**Source material**
⁂
-- ==== Sys2Proof/Machine/Ready.lean ====
section
/-!
DEFINITION. The issue conditions of single instructions (R125 item 6): what the entry of an instruction makes it wait for beyond
its operands, and how such a wait counts (R129, R445).
-/
namespace Sys2Proof.Machine

/-- Whether an instruction waits. -/
def Res.holds : Res → Bool
  | .wait => true
  | _ => false

/-- R125 item 6: the bodies of the instructions whose entries give them an issue condition of their own. -/
def ownBody : Instr → Option (Ctx → Res)
  | .exit g => some (exitBody g)
  | .tret => some tretBody
  | .brkpt => some brkptBody
  | .xrel o => some (xrelBody o)
  | .mfs o => some (mfsBody o)
  | .mts o => some (mtsBody o)
  | .parkw o => some (parkwBody o)
  | .fprog o => some (fprogBody o)
  | .fdot2 o => some (dotBody 2 o)
  | .fdot4 o => some (dotBody 4 o)
  | .gsum o | .gsumD o => some (groupBody false o)
  | .gsumsq o | .gsumsqD o => some (groupBody true o)
  | .fdiv o | .frcp o | .fsqrt o | .frsqrt o | .fexp o | .fexp2 o | .fexpm1 o | .flog o | .flog2 o | .flog1p o | .fsin o
  | .fcos o | .ftan o | .fsinpi o | .fcospi o | .fatan o | .fhypot o | .fpow o | .fdivD o | .frcpD o | .fsqrtD o
  | .frsqrtD o | .fexpD o | .fexp2D o | .fexpm1D o | .flogD o | .flog2D o | .flog1pD o | .fsinD o | .fcosD o | .ftanD o
  | .fsinpiD o | .fcospiD o | .fatanD o => some (resolvedBody o)
  | .ld o => some (ldBody o)
  | .st o => some (stBody o)
  | .ldacq o => some (ldacqBody o)
  | .strel o => some (strelBody o)
  | .cflush o => some (cflushBody o)
  | .xprobe o => some (xprobeBody o)
  | .atomOp o => some (atomOpBody o)
  | .atomXchg o => some (atomXchgBody o)
  | .atomCas o => some (atomCasBody o)
  | .redInt o => some (redIntBody o)
  | .redFloat o => some (redFloatBody o)
  | .redget o => some (redgetBody o)
  | .ldt o => some (tileBody true o)
  | .stt o => some (tileBody false o)
  | .publish o => some (publishBody o)
  | .cpy o => some (cpyBody o)
  | .fence o => some (fenceBody o)
  | .bar o => some fun c => barBody c o true
  | .barv o => some fun c => barBody c o false
  | .sbar o => some (sbarBody o)
  | .mbarv o => some (mbarvBody o)
  | .join o => some (joinBody o)
  | .qpush o => some (qpushBody o)
  | .qpop o => some (qpopBody o)
  | .qtry o => some (qtryBody o)
  | .mmaSp o => some (mmaSpBody false o)
  | .mmazSp o => some (mmaSpBody true o)
  | .mmaReg o => some (mmaRegBody false o)
  | .mmazReg o => some (mmaRegBody true o)
  | .lutsw o => some (lutswBody o)
  | _ => none

/-- R125 item 6: whether an instruction's own issue condition holds it back. -/
def ownHolds (c : Ctx) : Bool :=
  match ownBody c.instr with
  | some f => (f c).holds
  | none => false

/-- Whether an instruction is `xprobe`. -/
def isXprobe : Instr → Bool
  | .xprobe _ => true
  | _ => false

/-- R447: whether an instruction waits for the translation of a host page: it would not wait had the host none. -/
def asksHost (c : Ctx) (pasid page : Nat) : Bool :=
  !isXprobe c.instr && c.l.pasid == pasid && gangFree c && dataReady c && ownHolds c
    && !ownHolds { c with s := { c.s with ats := ⟨pasid, page, 0, 0, 0, 0⟩ :: c.s.ats } }

/-- R323, R447: whether what an engine meets is a wait for a host page. -/
def EngHit.asks (s : State) (pasid page : Nat) : EngHit → Bool
  | .ats va => (atsLeaf s pasid va).map (· / 4096) == some page
  | _ => false

/-- R458, R359: whether something other than `xprobe` waits for the translation of a host page: an instruction, a fetch, a
transfer or a matrix instruction. -/
def hostAsked (s : State) (pasid page : Nat) : Bool :=
  s.blocks.any fun b => (recOf s b.2).pasid == pasid
    && (((parties b.1 b.2).any fun p =>
          ((nextInstr s b.2 p.2).bind fun i => ctxOf { s with focus := some p.1 } i).any fun c => asksHost c pasid page)
      || ((fetchMisses s b.1 b.2).any fun m => (atsLeaf s pasid m.2.2).map (· / 4096) == some page)
      || ((coreOf s b.2.core).xfers.any fun x => x.b == b.1 && (xferHit s x).asks s pasid page)
      || b.2.x.mops.any fun m => (matHit s b.1 b.2 m).asks s pasid page)

/-- R447, R458, R359: the host's completion of an ATS translation request for a virtual address: `ans` is the host page,
or none where the request fails: a page request goes to the host, unless an `xprobe` alone asked. -/
def execAtsTranslationCompletion (pasid va : Nat) (ans : Option Nat) (s : State) : Out :=
  match atsLeaf s pasid va with
  | none => .next s
  | some iova =>
    let page := iova / 4096
    if (atsFind s pasid iova).isSome || priPending s pasid page then .next s
    else match ans with
      | some h => .next { s with ats := ⟨pasid, page, 12, 0, 0x8000000000000 / 4096 + h % 2 ^ 39, 12⟩ :: s.ats }
      | none =>
        if hostAsked s pasid page then .next (postRequest s va pasid false (.ats pasid page) true).2
        else .next { s with ats := ⟨pasid, page, 1, 0, 0, 0⟩ :: s.ats }

/-- R61, R125: whether a party's next instruction could issue in this cycle, apart from the issue intervals: it is ready, or
its encoding is undefined. -/
def couldIssue (c : Ctx) : Bool :=
  gangFree c && ((genericCauses c).any (fun x => x.2.1 == .ill) || (dataReady c && !ownHolds c))

/-- R129, R370: whether a wait on an instruction's own condition counts as switch-waiting. A fence that finds no free token, an
access that waits for a translation and an instruction that waits for the debugger do not. -/
def ownSwitch (c : Ctx) : Bool :=
  match c.instr with
  | .exit _ | .xrel _ | .mfs _ | .mts _ | .parkw _ | .fprog _ | .publish _ | .bar _ | .barv _ | .sbar _ | .mbarv _ | .qpush _
  | .qpop _ | .tret => true
  | .ldt _ | .stt _ | .cpy _ => rangesFull c.b || decide (64 ≤ (coreOf c.s c.b.core).xfers.length)
  | i => match opInfo i with
    | some f => f.space == .ext && (f.op == 8 || f.op == 9 || f.op == 10)
    | none => false

/-- R445: the class of a wait on an instruction's own condition: 1 memory, 2 synchronisation, 3 resolution, 4 anything else. A queue
instruction whose slot waits for a page or for accesses of its group waits on memory. -/
def ownClass (c : Ctx) : Nat :=
  match c.instr with
  | .exit _ | .xrel _ | .mfs _ | .mts _ | .parkw _ | .tret => 3
  | .bar _ | .barv _ | .sbar _ | .mbarv _ => 2
  | .qpush _ | .qpop _ | .qtry _ | .ld _ | .st _ | .ldacq _ | .strel _ | .cflush _ | .xprobe _ | .atomOp _ | .atomXchg _ | .atomCas _
  | .redInt _ | .redFloat _ | .redget _ | .ldt _ | .stt _ | .cpy _ | .publish _ => 1
  | _ => 4

/-- R218 to R221: the instructions that write park records. -/
def usesRecords (i : Instr) : Bool :=
  match i with
  | .fdot2 _ | .fdot4 _ | .gsum _ | .gsumD _ | .gsumsq _ | .gsumsqD _ => true
  | i => match opInfo i with
    | some f => f.space == .ext && (f.op == 8 || f.op == 9 || (f.op == 10 && f.sub == 2))
    | none => false

/-- The instructions that wait for the long instructions of their group. -/
def awaitsLongs (i : Instr) : Bool :=
  match i with
  | .exit _ | .xrel _ | .parkw _ => true
  | i => readsFlags i

end Sys2Proof.Machine
end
⁂
**Instructions for the task**
Which lines above include the word "ownHolds"? Pick them out and copy them.

**Answer for this exercise**
def ownHolds (c : Ctx) : Bool :=
  !isXprobe c.instr && c.l.pasid == pasid && gangFree c && dataReady c && ownHolds c
    && !ownHolds { c with s := { c.s with ats := ⟨pasid, page, 0, 0, 0, 0⟩ :: c.s.ats } }
  gangFree c && ((genericCauses c).any (fun x => x.2.1 == .ill) || (dataReady c && !ownHolds c))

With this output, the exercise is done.